- Your task
Would you please write out every record exactly?

- Input
/-! ### DISPATCH -/

/-- Places a block, or a four; while one of the cores moves they are bound to them, and placed after the move (R328). -/
def State.placeAll (s : State) (p : Pend) (ps : List (Nat × Nat)) : State :=
  if ps.any fun e => s.moveOf e.2 then
    { s with resvs := s.resvs ++ ps.map fun e => { launch := p.l.lid, blk := e.1, core := e.2, cls := p.cls, relies := [] } }
  else ps.foldl (fun s e => s.placeOne p.l e.1 e.2) s

/-- A reservation of the partition is to be decided again (R252). -/
def State.anyBroken (s : State) (pn : Nat) : Bool :=
  s.resvs.any fun r => s.broken r && (s.launch? r.launch).elim false fun l => l.pn == pn

/-- What the dispatcher does next, if anything: what no longer stands is decided again, guarded launches come first, then
the order of R221. -/
def State.dispatchStep (s : State) (pn : Nat) : Option State :=
  if s.anyBroken pn then some s.redecide.unhold
  else
    match s.guardWaits pn with
    | some (l, ks) => some (s.guardRoom l ks).unhold
    | none =>
      match s.nextPlace pn with
      | some (p, ps) => some (s.placeAll p ps).unhold
      | none => (s.idleSwitch pn).map fun e => s.startSwitch e.1 (some e.2)

/-- DISPATCH: one placement of the order of R221, and what comes with it. -/
def execDispatch (pn : Nat) (s : State) : Result := .next ((s.dispatchStep pn).getD s)

end Sys2Proof.Machine
end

- Expected output
/-! ### DISPATCH -/

/-- Places a block, or a four; while one of the cores moves they are bound to them, and placed after the move (R328). -/
def State.placeAll (s : State) (p : Pend) (ps : List (Nat × Nat)) : State :=
  if ps.any fun e => s.moveOf e.2 then
    { s with resvs := s.resvs ++ ps.map fun e => { launch := p.l.lid, blk := e.1, core := e.2, cls := p.cls, relies := [] } }
  else ps.foldl (fun s e => s.placeOne p.l e.1 e.2) s

/-- A reservation of the partition is to be decided again (R252). -/
def State.anyBroken (s : State) (pn : Nat) : Bool :=
  s.resvs.any fun r => s.broken r && (s.launch? r.launch).elim false fun l => l.pn == pn

/-- What the dispatcher does next, if anything: what no longer stands is decided again, guarded launches come first, then
the order of R221. -/
def State.dispatchStep (s : State) (pn : Nat) : Option State :=
  if s.anyBroken pn then some s.redecide.unhold
  else
    match s.guardWaits pn with
    | some (l, ks) => some (s.guardRoom l ks).unhold
    | none =>
      match s.nextPlace pn with
      | some (p, ps) => some (s.placeAll p ps).unhold
      | none => (s.idleSwitch pn).map fun e => s.startSwitch e.1 (some e.2)

/-- DISPATCH: one placement of the order of R221, and what comes with it. -/
def execDispatch (pn : Nat) (s : State) : Result := .next ((s.dispatchStep pn).getD s)

end Sys2Proof.Machine
end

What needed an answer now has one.